Wednesday 23 June 2010

Newspapers are unaccountable and innacurate.

I'm supposed to be covering research for trailers however a quick glance at my feeds shows that Matty's the only one who's written anything yet. Jonny started a new blog but I don't know the url. I could find out quite easily, but that's for another time, what I want to write about here is how the newspaper model is unaccountable and inaccurate. I rediscovered Angry Mob's new site today and was reading this story.
In my last post I said one of the disadvantages of the modern newspaper news distribution model was that:
innacuracies can spread like a virus and their source becomes ever more hidden with every word printed.
The story of Cinders the pig is a perfect example of how the system is systematically broken, and it's a current example to back up that statement. A lie was able to work it's way through almost every level of the press in this country (except, you'll note, Social Media) without being checked once.
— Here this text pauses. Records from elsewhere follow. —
/-- ACCST and ACCLD begin (R247); their rows follow one by one. -/
def State.beginDrain (s : State) (n : Nat) (g : Group) (k : Nat) (w : MxWork) (t : Nat) (ty : AccTy) (va : BitVec 6)
    (store : Bool) : State :=
  match g.tileAt t, rowRange (g.mxReg w va) (g.mxReg w (va + 1)) with
  | none, _ => s.setGroup n (g.mxFail k w 1 t)
  | some _, none => s.setGroup n (g.mxFail k w 3 t)
  | some _, some (_, rows, pitch) =>
    match s.drainCheck g w.desc t rows pitch (256 * accSize ty) store with
    | some (reason, what) => s.setGroup n (g.mxFail k w reason what)
    | none => s.setGroup n (g.setMx k { w with ops := some [g.mxReg w va, g.mxReg w (va + 1)] })

/-- MXLOOP begins (R238, R239). -/
def State.beginLoop (s : State) (n : Nat) (g : Group) (k : Nat) (w : MxWork) (t ob b : Nat) (vq : BitVec 6) (sp : Sparsity)
    (z : Bool) (kc it mob : Nat) : State :=
  let quad := [g.mxReg w vq, g.mxReg w (vq + 1), g.mxReg w (vq + 2), g.mxReg w (vq + 3)]
  let fail := fun reason what => s.setGroup n (g.mxFail k w reason what)
  match g.obAt ob, g.bAt b, g.tileAt t with
  | none, _, _ => fail 1 ob
  | _, none, _ => fail 1 b
  | _, _, none => fail 1 t
  | some ra, some rb, some _ =>
    if sp != .dense && mob == ob then fail 3 t
    else if sp != .dense && (g.obAt mob).isNone then fail 1 mob
    else if !etypeOk ra.etype ra.fmt then fail 2 ob
    else if !etypeOk rb.etype rb.fmt then fail 2 b
    else match MxDesc.of quad with
      | none => fail 3 t
      | some d =>
        if !mxloopOk d ra rb (if sp == .dense then none else g.obAt mob) sp kc it then fail 3 t
        else
          let g1 := g.setMx k { w with ops := some quad }
          s.setGroup n (if z then g1.setTile t (some Tile.zero) else g1)

/-- The head of the group's matrix work is an MXLOOP. -/
def Group.atLoop (g : Group) : Bool := match g.mxHead with | some (_, w) => (match w.instr with | .mxloop .. => true | _ => false) | none => false

/-- The matrix array of its core executes the group's MXLOOP now (R235): of the groups whose heads are MXLOOPs, the one that came first. -/
def State.arrayTurn (s : State) (n : Nat) (g : Group) : Bool :=
  ((s.core (s.coreOf g)).array.find? fun k => ((s.group k).map Group.atLoop).getD false) == some n

/-- A core's row of groups for its array: a group whose head has become an MXLOOP goes to the end, one whose head is none leaves (R235). -/
def State.arrayLine (s : State) (n : Nat) (g : Group) : State :=
  let core := s.coreOf g
  let c := s.core core
  if g.atLoop == c.array.contains n then s
  else { s with cores := Tbl.set CoreSt.reset s.cores core { c with array := if g.atLoop then c.array ++ [n] else delNat c.array n } }

/-- The work at the head of a group's queue begins (R234): its operands are read, a poisoned one is a fault, and work that needs no time of its own
completes. -/
def State.mxBegin (s : State) (n : Nat) : State :=
  match s.group n with
  | none => s
  | some g =>
    match g.mxHead with
    | none => s
    | some (k, w) =>
      if w.ops.isSome then s
      else match w.spoiled with
        | some what => s.setGroup n (g.mxFail k w 9 what)
        | none =>
          if (g.mxOperands w).2 then s.setGroup n (g.mxFail k w 0 0)
          else match w.instr with
            | .obres _ vd ob vp => s.beginRes n g k w true ob.toNat vd vp
            | .bres _ vd b vp => s.beginRes n g k w false b.toNat vd vp
            | .obrel _ ob => s.beginRel n g k w true ob.toNat
            | .brel _ b => s.beginRel n g k w false b.toNat
            | .accz _ t => s.beginClaim n g k w (tileNum t)
            | .acczFree _ t => s.beginFree n g k w (tileNum t)
            | .accrd _ vd t ty rnd va => s.beginAccrd n g k w vd (tileNum t) ty rnd va
            | .accwr _ vs t ty add va => s.beginAccwr n g k w vs (tileNum t) ty add va
            | .accst _ _ t ty _ va => if g.quiet then s.beginDrain n g k w (tileNum t) ty va true else s
            | .accld _ _ t ty va => if g.quiet then s.beginDrain n g k w (tileNum t) ty va false else s
            | .mxloop _ t ob b vq sp z kc it mob =>
              if s.arrayTurn n g then s.beginLoop n g k w (tileNum t) ob.toNat b.toNat vq sp z kc.toNat it.toNat mob.toNat else s
            | _ => s.setGroup n (g.mxDone k w)

/-! ### Work goes on -/

/-- One block of an MXLOOP (R240). -/
def State.loopBlock (s : State) (n : Nat) (g : Group) (k : Nat) (w : MxWork) (t ob b : Nat) (sp : Sparsity) (kc it mob : Nat)
    (quad : List Word) : State :=
  match g.obAt ob, g.bAt b, g.tileAt t, MxDesc.of quad with
  | some ra, some rb, some tile, some d =>
    let len := Nat.min (sumBlock ra rb) (kc - w.k)
    let p : MxPlace := ⟨d, ra, rb, if sp == .dense then none else g.obAt mob, sp, kc, it, w.it, w.k, len⟩
    if !p.metaOk then s.setGroup n (g.mxFail k w 4 mob)
    else
      let r := p.run tile
      let g1 := g.setTile t (some r.1)
      let ends := decide (kc ≤ w.k + len)
      let it' := if ends then w.it + 1 else w.it
      let g2 := if it' == it then g1.mxDone k w else g1.setMx k { w with it := it', k := if ends then 0 else w.k + len }
      (s.setGroup n g2).count g2 (List.replicate r.2 (3 * (ra.fmt.toNat / 128 % 64) + 2))
  | _, _, _, _ => s.setGroup n (g.mxFail k w 1 t)

/-- The address of the first access to one of the pages that are missing. -/
def missedAt (accs : List LaneAcc) (pages : List Nat) : Nat :=
  ((accs.find? fun a => pages.contains (a.ea / 65536)).map LaneAcc.ea).getD (pages.headD 0 * 65536)

/-- The element accesses of one tile row (R247): column c of the row stands as the lane. -/
def rowAccs (at_ size : Nat) (data : Nat → Nat × Bool) : List LaneAcc :=
  (List.range 256).map fun c => ⟨c, at_ + c * size, BitVec.ofNat 128 (data c).1, markOf (data c).2⟩

/-- One row of an ACCST or ACCLD (R247), at the addresses of the descriptor that it began with. -/
def State.drainRow (s : State) (n : Nat) (g : Group) (k : Nat) (w : MxWork) (t : Nat) (ty : AccTy) (rnd : Rnd)
    (store : Bool) (ops : List Word) : State :=
  match g.tileAt t, rowRange (Tbl.get 0 ops 0) (Tbl.get 0 ops 1) with
  | some tile, some (row0, rows, pitch) =>
    let row := row0 + w.k
    let size := accSize ty
    let dr := drainSeq ty rnd (g.rng w.lane) ((List.range 256).map fun c => tile.entry row c)
    let accs := rowAccs (rowAddr w.desc pitch w.k).toNat size fun c =>
      if store then (Tbl.get 0 dr.1 c, tile.bad row c) else (0, false)
    match s.resolve (s.coreOf g) (s.asidOf g) (if store then .store else .load) accs with
    | .refused _ s1 => s1.setGroup n (g.mxFail k w 5 t)
    | .poison _ s1 => s1.setGroup n (g.mxFail k w 8 t)
    | .wait s1 pages => s1.setGroup n (g.setMx k { w with waitPage := some (missedAt accs pages) })
    | .ok s1 at_ =>
      if at_.any fun a => !s1.isLocal a.2 then s1.setGroup n (g.mxFail k w 8 t)
      else
        let r := s1.performList n false (if store then .store size else .load size) at_
        let g1 := if store then (if rnd = .sr then g.apply w.mask false (.rngs [(w.lane, dr.2)]) else g)
          else g.setTile t (some (r.2.foldl (fun tl x => tl.put row x.1 (fillEntry ty x.2.1.toNat) (x.2.2 != 0)) tile))
        r.1.setGroup n (if w.k + 1 == rows then g1.mxDone k w else g1.setMx k { w with k := w.k + 1, waitPage := none })
  | _, _ => s.setGroup n (g.mxFail k w 1 t)

/-- The work at the head of a group's queue goes on by one block or one row (R240, R247). -/
def State.mxStep (s : State) (n : Nat) : State :=
  match s.group n with
  | none => s
  | some g =>
    match g.mxHead with
    | none => s
    | some (k, w) =>
      match w.ops, w.spoiled with
      | none, _ => s
      | some _, some what => s.setGroup n (g.mxFail k w 9 what)
      | some ops, none =>
        match w.instr with
        | .mxloop _ t ob b _ sp _ kc it mob =>
          if s.arrayTurn n g then s.loopBlock n g k w (tileNum t) ob.toNat b.toNat sp kc.toNat it.toNat mob.toNat ops else s
        | .accst _ _ t ty rnd _ => s.drainRow n g k w (tileNum t) ty rnd true ops
        | .accld _ _ t ty _ => s.drainRow n g k w (tileNum t) ty .rne false ops
        | _ => s

/-- A waiting claim completes once no other group holds the tile (R244). -/
def State.mxClaim (s : State) (n : Nat) : State :=
  match s.group n with
  | none => s
  | some g =>
    match g.mxHead with
    | some (k, w) =>
      (match w.instr, w.ops with
      | .accz _ t, some _ =>
        if s.tileTaken n g (tileNum t) then s else s.setGroup n ((g.mxDone k { w with ops := none }).setTile (tileNum t) (some Tile.zero))
      | _, _ => s)
    | none => s

/-- The matrix work that an MXWAIT waits for: while frozen, only what runs ahead (R248). -/
def Group.mxAwaited (g : Group) : Bool := if g.frozen then g.mx.any MxWork.ahead else !g.mx.isEmpty

/-- The group's matrix work thaws (R249). -/
def Group.thaw (g : Group) : Group := { g with frozen := false }

/-! ### The instructions -/

/-- OBRES (R242). -/
def execObres (h : Hdr) (vd : BitVec 6) (ob : BitVec 3) (vp : BitVec 6) (s : State) : Host.Outcome State Fault Refusal :=
  issue (.obres h vd ob vp) s fun c => c.queueMx (.obres h vd ob vp)
/-- OBREL (R243). -/
def execObrel (h : Hdr) (ob : BitVec 3) (s : State) : Host.Outcome State Fault Refusal :=
  issue (.obrel h ob) s fun c => c.queueMx (.obrel h ob)
/-- BRES (R242). -/
def execBres (h : Hdr) (vd : BitVec 6) (b : BitVec 2) (vp : BitVec 6) (s : State) : Host.Outcome State Fault Refusal :=
  issue (.bres h vd b vp) s fun c => c.queueMx (.bres h vd b vp)
/-- BREL (R243). -/
def execBrel (h : Hdr) (b : BitVec 2) (s : State) : Host.Outcome State Fault Refusal :=
  issue (.brel h b) s fun c => c.queueMx (.brel h b)
/-- MXLOOP (R238). -/
def execMxloop (h : Hdr) (t : Bool) (ob : BitVec 3) (b : BitVec 2) (vq : BitVec 6) (sp : Sparsity) (z : Bool) (kc n : BitVec 12)
    (mob : BitVec 3) (s : State) : Host.Outcome State Fault Refusal :=
  issue (.mxloop h t ob b vq sp z kc n mob) s fun c => c.queueMx (.mxloop h t ob b vq sp z kc n mob)
/-- ACCZ (R244). -/
def execAccz (h : Hdr) (t : Bool) (s : State) : Host.Outcome State Fault Refusal :=
  issue (.accz h t) s fun c => c.queueMx (.accz h t)
/-- ACCZ.FREE (R244). -/
def execAcczFree (h : Hdr) (t : Bool) (s : State) : Host.Outcome State Fault Refusal :=
  issue (.acczFree h t) s fun c => c.queueMx (.acczFree h t)
/-- ACCRD (R245). -/
def execAccrd (h : Hdr) (vd : BitVec 6) (t : Bool) (ty : AccTy) (rnd : Rnd) (va : BitVec 6) (s : State) :
    Host.Outcome State Fault Refusal :=
  issue (.accrd h vd t ty rnd va) s fun c => c.queueMx (.accrd h vd t ty rnd va)
/-- ACCWR (R246). -/
def execAccwr (h : Hdr) (vs : BitVec 6) (t : Bool) (ty : AccTy) (add : Bool) (va : BitVec 6) (s : State) :
    Host.Outcome State Fault Refusal :=
  issue (.accwr h vs t ty add va) s fun c => c.queueMx (.accwr h vs t ty add va)
/-- ACCST (R247). -/
def execAccst (h : Hdr) (an : BitVec 4) (t : Bool) (ty : AccTy) (rnd : Rnd) (va : BitVec 6) (s : State) :
    Host.Outcome State Fault Refusal :=
  issue (.accst h an t ty rnd va) s fun c => c.queueMx (.accst h an t ty rnd va)
/-- ACCLD (R247). -/
def execAccld (h : Hdr) (an : BitVec 4) (t : Bool) (ty : AccTy) (va : BitVec 6) (s : State) : Host.Outcome State Fault Refusal :=
  issue (.accld h an t ty va) s fun c => c.queueMx (.accld h an t ty va)

/-- MXWAIT (R248): a pending fault is delivered; otherwise the group sleeps until the work it waits for has completed. -/
def execMxwait (h : Hdr) (s : State) : Host.Outcome State Fault Refusal :=
  issue (.mxwait h) s fun c => c.mxFirst (
    if c.g.mxAwaited then .hold (c.setG c.s fun g => { g with asleep := some (.mxwait c.slot) })
    else c.done (.mxwait h) (c.setG c.s fun g => { g with asleep := none }))

/-- MXFRZ (R249). -/
def execMxfrz (h : Hdr) (s : State) : Host.Outcome State Fault Refusal :=
  issue (.mxfrz h) s fun c => c.mxFirst (
    if !c.g.trap.level then .trap ⟨Cause.badForm, wordInfo (.mxfrz h)⟩ c.s
    else c.done (.mxfrz h) (c.setG c.s fun g => { g with frozen := true }))

/-- MXFRZ.THAW (R249). -/
def execMxfrzThaw (h : Hdr) (s : State) : Host.Outcome State Fault Refusal :=
  issue (.mxfrzThaw h) s fun c => c.mxFirst (
    if !c.g.trap.level then .trap ⟨Cause.badForm, wordInfo (.mxfrzThaw h)⟩ c.s
    else c.done (.mxfrzThaw h) (c.setG c.s Group.thaw))

/-- The bits of held slots. -/
def heldBits {α : Type} (l : List (Option α)) (n : Nat) : Nat :=
  (List.range n).foldl (fun acc k => if (Tbl.get none l k).isSome then acc + 2 ^ k else acc) 0

/-- The words that MXSTA gives (R250). -/
def Group.mxState (g : Group) : List Word :=
  let loop := g.mx.find? fun w => (match w.instr with | .mxloop .. => true | _ => false) && w.ops.isSome
  [BitVec.ofNat 32 (g.mx.length + (if g.frozen then 256 else 0) +
      (match g.mxFault with | some f => 512 + f.reason * 65536 | none => 0)),
   BitVec.ofNat 32 ((loop.map MxWork.it).getD 0), BitVec.ofNat 32 ((loop.map MxWork.k).getD 0),
   BitVec.ofNat 32 (heldBits g.tiles 2 + heldBits g.ob 8 * 256 + heldBits g.b 4 * 65536)]

/-- MXSTA (R250): every active lane receives the quad at issue. -/
def execMxsta (h : Hdr) (vq : BitVec 6) (s : State) : Host.Outcome State Fault Refusal :=
  issue (.mxsta h vq) s fun c => c.mxFirst (
    c.commit (.mxsta h vq) c.s ⟨(List.range 4).map fun k => .uniform (vq.toNat + k) (Tbl.get 0 c.g.mxState k) false, []⟩)

/-! ### The events -/

/-- What follows a move of a group's matrix work, which went from one state to the next: an MXLOOP that has ended gives up the array, so that the group's next one stands behind the
loops that have waited (R235), and a destination that needs a row finds one or is spilled (R160). -/
def State.afterMx (s : State) (n : Nat) (s1 : State) : State :=
  match s.group n, s1.group n with
  | some g, some g1 =>
    let core := s.coreOf g
    let c := s1.core core
    let s2 : State := if g.atLoop && g1.mx.length != g.mx.length then
      { s1 with cores := Tbl.set CoreSt.reset s1.cores core { c with array := delNat c.array n } } else s1
    s2.fitRows n g.inRows
  | _, _ => s1

/-- MATRIX_WORK_BEGIN (R234). -/
def execMatrixWorkBegin (g : Nat) (s : State) : Host.Outcome State Fault Refusal := .next (s.afterMx g (s.mxBegin g))
/-- MATRIX_BLOCK (R240, R247). -/
def execMatrixBlock (g : Nat) (s : State) : Host.Outcome State Fault Refusal := .next (s.afterMx g (s.mxStep g))
/-- ACCZ_CLAIM (R244). -/
def execAcczClaim (g : Nat) (s : State) : Host.Outcome State Fault Refusal := .next (s.mxClaim g)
All it took to check the story was to visit the site of the public relations agency which reported it. Each news source copied and re-wrote the story and there was no financial incentive to do any actual journalism. The only stage in the process which put the story through any scrutiny was a blog. The author of the post is not a self-proclaimed professional, and yet they trumped every other professional "journalist" in the country who covered the story.

Interestingly enough I was forced to go back on my my earlier disdain for local newspapers when I had to admit that they are the only ones to engage in any real journalism. They're forced to because they are unable to rely on any press agency, they're forced to check facts and cannot copy the competition.

The 'free press', or at least the for-profit press would want you to believe that the news is a conversation and that they know best, if journalists can't hold the facts to account it's up to you, as a citizen, to call them out.